-- ==== Sys2Proof/Machine/Bond.lean ====
section
/-! DEFINITION. The bond: sessions, frames received, forwarding, joining, replication of key changes, counter leases, heartbeats,
loss and promotion, relay rings and ports (R378 to R396). -/

namespace Sys2Proof.Machine

/-! ## Frames received (R380, R383) -/

/-- The session that protects a frame. -/
def frameSess (fr : Frame) : Nat := if fr.port < 2 then fr.port else relaySess fr.src

/-- Frames can pass: enrolled, the data plane enabled, neither Held nor erased. -/
def Dev.mtrUp (d : Dev) : Bool := !d.mtr.cert.isEmpty && d.serving && !d.tmp.erased && !d.tmp.erasing

/-- Direct port `p` is held in reset (R412). -/
def Dev.portHeld (d : Dev) (p : Nat) : Bool := (d.rd Fld.PLT_BLOCK_RESET_HOLD).testBit (8 + p)

/-- A frame dropped, and counted. -/
def Dev.mtrDrop (d : Dev) : Dev := d.inc Fld.MTR_COUNTS_DROPPED 1

/-- Session `k` ends. -/
def Dev.sessEnd (d : Dev) (k : Nat) : Dev :=
  let d := d.setSess k Sess.reset
  if k < 2 && d.rd (Fld.MTR_PORT_LINK k) == 3 then d.wr (Fld.MTR_PORT_LINK k) 2 else d

/-- A frame fails its tag or its COUNTER: the third drop in a row ends the session. -/
def Dev.frameBad (d : Dev) (k : Nat) : Dev :=
  let s := d.sess k
  let d := d.mtrDrop
  if s.drops = 2 then d.sessEnd k else d.setSess k { s with drops := s.drops + 1 }

/-- Whether the frame arrives where frames can: an open port, or an accepted entry of the relay. -/
def Dev.frameArrives (d : Dev) (fr : Frame) : Bool :=
  d.mtrUp && (if fr.port < 2 then !d.portHeld fr.port && decide (2 ≤ d.rd (Fld.MTR_PORT_LINK fr.port))
    else fr.port == 2 && d.mtr.relayGot.head? == some fr.src)

/-- The accepted relay entry is used up. -/
def Dev.relayTaken (d : Dev) (fr : Frame) : Dev :=
  if fr.port = 2 then { d with mtr := { d.mtr with relayGot := d.mtr.relayGot.drop 1 } } else d

/-- The frame passes its session: the device after, and whether it does. -/
def Dev.framePasses (d : Dev) (fr : Frame) : Dev × Bool :=
  let k := frameSess fr
  let s := d.sess k
  if !fr.crc || s.st != 3 then (d.mtrDrop, false)
  else if !fr.tag || fr.counter ≤ s.rx then (d.frameBad k, false)
  else (d.setSess k { s with rx := fr.counter, drops := 0 }, true)

/-- A frame for this device is accepted: it passes its session, its reserved fields are zero, and it is the first copy of its SRC
and MSG_ID. A message received is an event (R75). -/
def Dev.frameIn (d : Dev) (fr : Frame) : Dev × Bool :=
  if !d.frameArrives fr || fr.dst != d.ownMember then (d, false)
  else
    let x := (d.relayTaken fr).framePasses fr
    if !x.2 then x
    else if !fr.clean || x.1.mtr.seen.contains (fr.src, fr.msgId) then (x.1.mtrDrop, false)
    else
      let m := { x.1.mtr with seen := ((fr.src, fr.msgId) :: x.1.mtr.seen).take 64, via := tput (fun _ => 0) x.1.mtr.via fr.src (if fr.port < 2 then 1 else 2) }
      ({ x.1 with mtr := m }.event, true)

/-- FRAME_FORWARD (R380): a ring frame for another device, as its session opened it, leaves by the opposite port with one more hop,
under that port's session; one that arrives with HOPS 7 is dropped. A Lock does not stop it. -/
def Dev.frameForward (d : Dev) (fr : Frame) (bytes : List Byte) : Dev :=
  if !d.frameArrives fr || fr.dst == d.ownMember || 2 ≤ fr.port then d
  else
    let x := d.framePasses fr
    if !x.2 then x.1
    else if 7 ≤ fr.hops then x.1.mtrDrop
    else
      let q := 1 - fr.port
      let s := x.1.sess q
      if s.st = 3 then (x.1.setSess q { s with tx := s.tx + 1 }).emit (.frame q (s.seal (leAt bytes 0 1) (fr.hops + 1) fr.dst fr.src (bytes.drop 16))) else x.1

/-! ## What a message requires (R386, R387, R396) -/

/-- The roster entry of a member. -/
def Dev.rosterId (d : Dev) (m : Nat) : Option (List Byte) := (d.mtr.roster.find? (fun e => e.1 == m)).map Prod.snd

/-- The certificate that a session has shown for member `m`. -/
def Dev.certOf (d : Dev) (m : Nat) : Option (List Byte) :=
  (d.mtr.sess.find? (fun s => s.2.st == 3 && s.2.peer == m)).map (fun s => s.2.cert)

/-- Member `m` is manager-eligible: by its certificate, else as certified. -/
def Dev.eligibleMember (d : Dev) (m : Nat) : Bool :=
  match d.certOf m with
  | some c => (leAt c 0x21 1).testBit 0
  | none => Config.eligible (slice d.mtr.cert 0 16) ((d.rosterId m).getD [])

/-- A manager-eligible roster member; a device that has no roster yet cannot compare. -/
def Dev.mayLead (d : Dev) (m : Nat) : Bool := d.mtr.roster.isEmpty || ((d.rosterId m).isSome && d.eligibleMember m)

/-- The frame's sender is this device's manager. -/
def Dev.fromManager (d : Dev) (fr : Frame) : Bool := fr.src == d.managerId && d.bondRole != roleManager

/-- What R386 does with an accepted frame of the right-hand column: whether it is applied. `role` says that sender and receiver
hold the roles the type requires. -/
def Dev.mtrJudge (d : Dev) (kind : Nat) (fr : Frame) (role : Bool) : Dev × Bool :=
  let e := d.rd Fld.MTR_EPOCH_EPOCH
  if fr.epoch < e then (d.mtrNak fr.src kind 1 fr.msgId, false)
  else if e < fr.epoch then (if d.bondState = bsJoining then d else d.enterJoining Dev.noteAnswer false, false)
  else if role then (d, true)
  else (d.mtrNak fr.src kind 2 fr.msgId, false)

/-- A message of the right-hand column: accepted, judged, and applied by `f`. A Locked device answers none of them (R396). -/
def Chip.mtrApply (c : Chip) (kind : Nat) (fr : Frame) (role : Dev → Bool) (f : Chip → Chip) : Chip :=
  let x := c.dev.frameIn fr
  if !x.2 || x.1.tmp.lock then { c with dev := x.1 }
  else
    let y := x.1.mtrJudge kind fr (role x.1)
    if y.2 then f { c with dev := y.1 } else { c with dev := y.1 }

def Dev.mtrApply (d : Dev) (kind : Nat) (fr : Frame) (role : Dev → Bool) (f : Dev → Dev) : Dev :=
  let x := d.frameIn fr
  if !x.2 || x.1.tmp.lock then x.1
  else
    let y := x.1.mtrJudge kind fr (role x.1)
    if y.2 then f y.1 else y.1

/-! ## Certificates and sessions (R378, R382) -/

/-- The bytes of a certificate with its authorisation. -/
def certLength (bs : List Byte) : Nat := 2784 + 0x50 + 104 * leAt bs (2784 + 2) 1

/-- PROFILE_DIGEST of the configuration in force. -/
def Dev.profileDigest (d : Dev) : List Byte :=
  let p := d.wdn.config
  slice (Config.sha384 (((List.range 64).map (fun n => slice (cfgPart p n) 0x18 8)).flatten ++ slice p 0x18 2 ++ slice p 0x1A 2 ++ slice p 0x1030 1664)) 0 48

/-- The device's Mortar public keys (R232, R378). -/
def Dev.mortarPub (d : Dev) (alg : Nat) : List Byte := slice (Config.signPublic alg d.mortarSeed) 0 (if alg = 0 then 97 else 2592)

/-- The other side's certificate is acceptable. -/
def Dev.certAccept (d : Dev) (c : List Byte) : Bool :=
  let a := c.drop 2784
  c.length == certLength c && slice c 0 16 == slice d.mtr.cert 0 16 && slice c 0x28 48 == slice d.mtr.cert 0x28 48
    && leAt c 0x20 1 != d.ownMember && authLaid a && authSigned d.wdn.keys a && decide (1 ≤ d.wdn.setM)
    && decide (d.wdn.setM ≤ authMembers d.wdn.keys a)

/-- Both signatures over a label and T verify under a certificate's keys. -/
def bothVerify (cert label t sigs : List Byte) : Bool :=
  Config.verify 0 (slice cert 0x58 97) (label ++ t) (slice sigs 0 96) && Config.verify 1 (slice cert 0xC0 2592) (label ++ t) (slice sigs 96 4627)

/-- Both signatures of this device. -/
def Dev.bothSign (d : Dev) (label t : List Byte) : List Byte :=
  slice (Config.sign 0 d.mortarSeed (label ++ t)) 0 96 ++ slice (Config.sign 1 d.mortarSeed (label ++ t)) 0 4627

/-- A handshake fails: the attempt ends, and is counted. -/
def Dev.sessFail (d : Dev) (k : Nat) : Dev := (d.setSess k Sess.reset).mtrDrop

/-- A handshake frame arrives in clear for session `k`; a rail freeze or a Lock does not stop it. -/
def Dev.helloIn (d : Dev) (fr : Frame) : Bool := d.frameArrives fr && fr.crc && fr.clean && fr.counter == 0

/-- A handshake frame leaves in clear. -/
def Dev.helloOut (d : Dev) (k dst kind : Nat) (payload : List Byte) : Dev :=
  { d with mtr := { d.mtr with msgId := d.mtr.msgId + 1 } }.clearSend k dst kind (payload.map BitVec.toNat)

/-- The two session keys, initiator to responder first: the KDF under K0, from Z_EC, Z_KEM, T and both nonces. -/
def sessKeys (zEc zKem t nonces : List Byte) : List Byte :=
  kdf ((Config.sha384 (slice zEc 0 48 ++ slice zKem 0 32 ++ t)).take 32) (asciiBytes "MORTAR") nonces 512

/-- Session `k` is established with member `m` under its keys. -/
def Dev.sessOpen (d : Dev) (k m : Nat) (cert keys : List Byte) (init : Bool) : Dev :=
  let d := d.setSess k { Sess.reset with st := 3, peer := m, cert := cert, keys := keys, init := init }
  if k < 2 then (d.wr (Fld.MTR_PORT_LINK k) 3).wr (Fld.MTR_PORT_PEER_ID k) m else d

/-- A handshake frame is taken: an event, as every message is (R75). -/
def Dev.helloTaken (d : Dev) (fr : Frame) : Dev := (d.relayTaken fr).event
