-- ==== Sys2Proof/Machine/Library.lean ====
section
/-! DEFINITION. The tile functions of the Standard Function Library (R91 to R116, R121 to R127). The signed image that runs
them is not part of the spec; each function acts on its command as a whole. -/

namespace Sys2Proof.Machine

/-! ## One run of a library program -/

/-- How a run ends: status, RESULT, and the octets written at the start of the output area. -/
structure Done where
  status : Nat
  result : List Byte
  out : List Byte
deriving DecidableEq, Repr

/-- It ends with a status and nothing else: RESULT is zero (R90, R97). -/
def quit (s : Nat) : Option Done := some ⟨s, [], []⟩

/-- Its input area: the prefetched octets, or the host's. None while the octets offered are not those of the area. -/
def Dev.libInput (d : Dev) (c : Cmd) (bs : List Byte) : Option (List Byte) :=
  let n := dInLen c.desc
  if n = 0 then some []
  else if n ≤ 256 then some ((bvBytes 256 c.prefetch).take n)
  else if bs.length = n && d.canSend c.part then some bs else none

/-- An area longer than INPUT_PREFETCH is read from the host. -/
def Dev.libRead (d : Dev) (c : Cmd) : Dev :=
  if dInLen c.desc ≤ 256 then d else d.emit (.memRead c.part (dInAddr c.desc) (dInLen c.desc))

/-- RELEASE and DONE of a library program (R179, R180): its output, its status and RESULT; the thread is cleared. -/
def Dev.libEnd (d : Dev) (h e : Nat) (v : Done) : Dev :=
  let c := d.cmd e
  let d := if v.out.isEmpty then d else d.sendOut c.part e (.memWrite c.part (dOutAddr c.desc) v.out)
  (d.modCmd e (fun c => { c with st := .released, status := v.status, result := bytesBv 128 v.result })).endThread h

/-- Thread `h` stands at the entry of the program bound to its command (R182). -/
def Dev.atEntry (d : Dev) (h : Nat) (c : Cmd) : Bool :=
  d.ready h && !(d.thr h).rel && noPending (d.thr h) && c.st == .running
    && (match c.image with | some im => (d.thr h).pc == BitVec.ofNat 64 im.2 | none => false)

/-- Library function `f` runs its command on thread `h`, which is at the entry of its program; `bs` is the input area where
it is longer than INPUT_PREFETCH. While the device is Locked or erased the command ends as its first request does (R185);
`none` of `run` means that it waits. `run` has the input area where it has been read. -/
def Dev.library (d : Dev) (f h : Nat) (bs : List Byte) (run : Dev → Cmd → Option (List Byte) → Dev × Option Done) : Dev :=
  match (d.thr h).cmd with
  | none => d
  | some e =>
    let c := d.cmd e
    if dFunction c.desc != f || !d.atEntry h c then d
    else match d.lockStatus with
      | some s => d.endCommand h s
      | none =>
        let x := run d c (d.libInput c bs)
        match x.2 with
        | none => x.1
        | some v => x.1.libEnd h e v

/-- What a function does once its input area has been read, after the checks that do not need it (R97); it waits until then. -/
def Dev.withInput (d : Dev) (i : Option (List Byte)) (f : List Byte → Dev × Option Done) : Dev × Option Done :=
  match i with
  | none => (d, none)
  | some inp => f inp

◆ ◆ ◆ ◆ ◆

Exercise directions: For the listing above, print only the lines starting at the line containing "copy of its SRC" and ending at the line containing "else if !fr.clean", exactly, both included.

Answer to this problem:
/-- A frame for this device is accepted: it passes its session, its reserved fields are zero, and it is the first copy of its SRC
and MSG_ID. A message received is an event (R75). -/
def Dev.frameIn (d : Dev) (fr : Frame) : Dev × Bool :=
  if !d.frameArrives fr || fr.dst != d.ownMember then (d, false)
  else
    let x := (d.relayTaken fr).framePasses fr
    if !x.2 then x
    else if !fr.clean || x.1.mtr.seen.contains (fr.src, fr.msgId) then (x.1.mtrDrop, false)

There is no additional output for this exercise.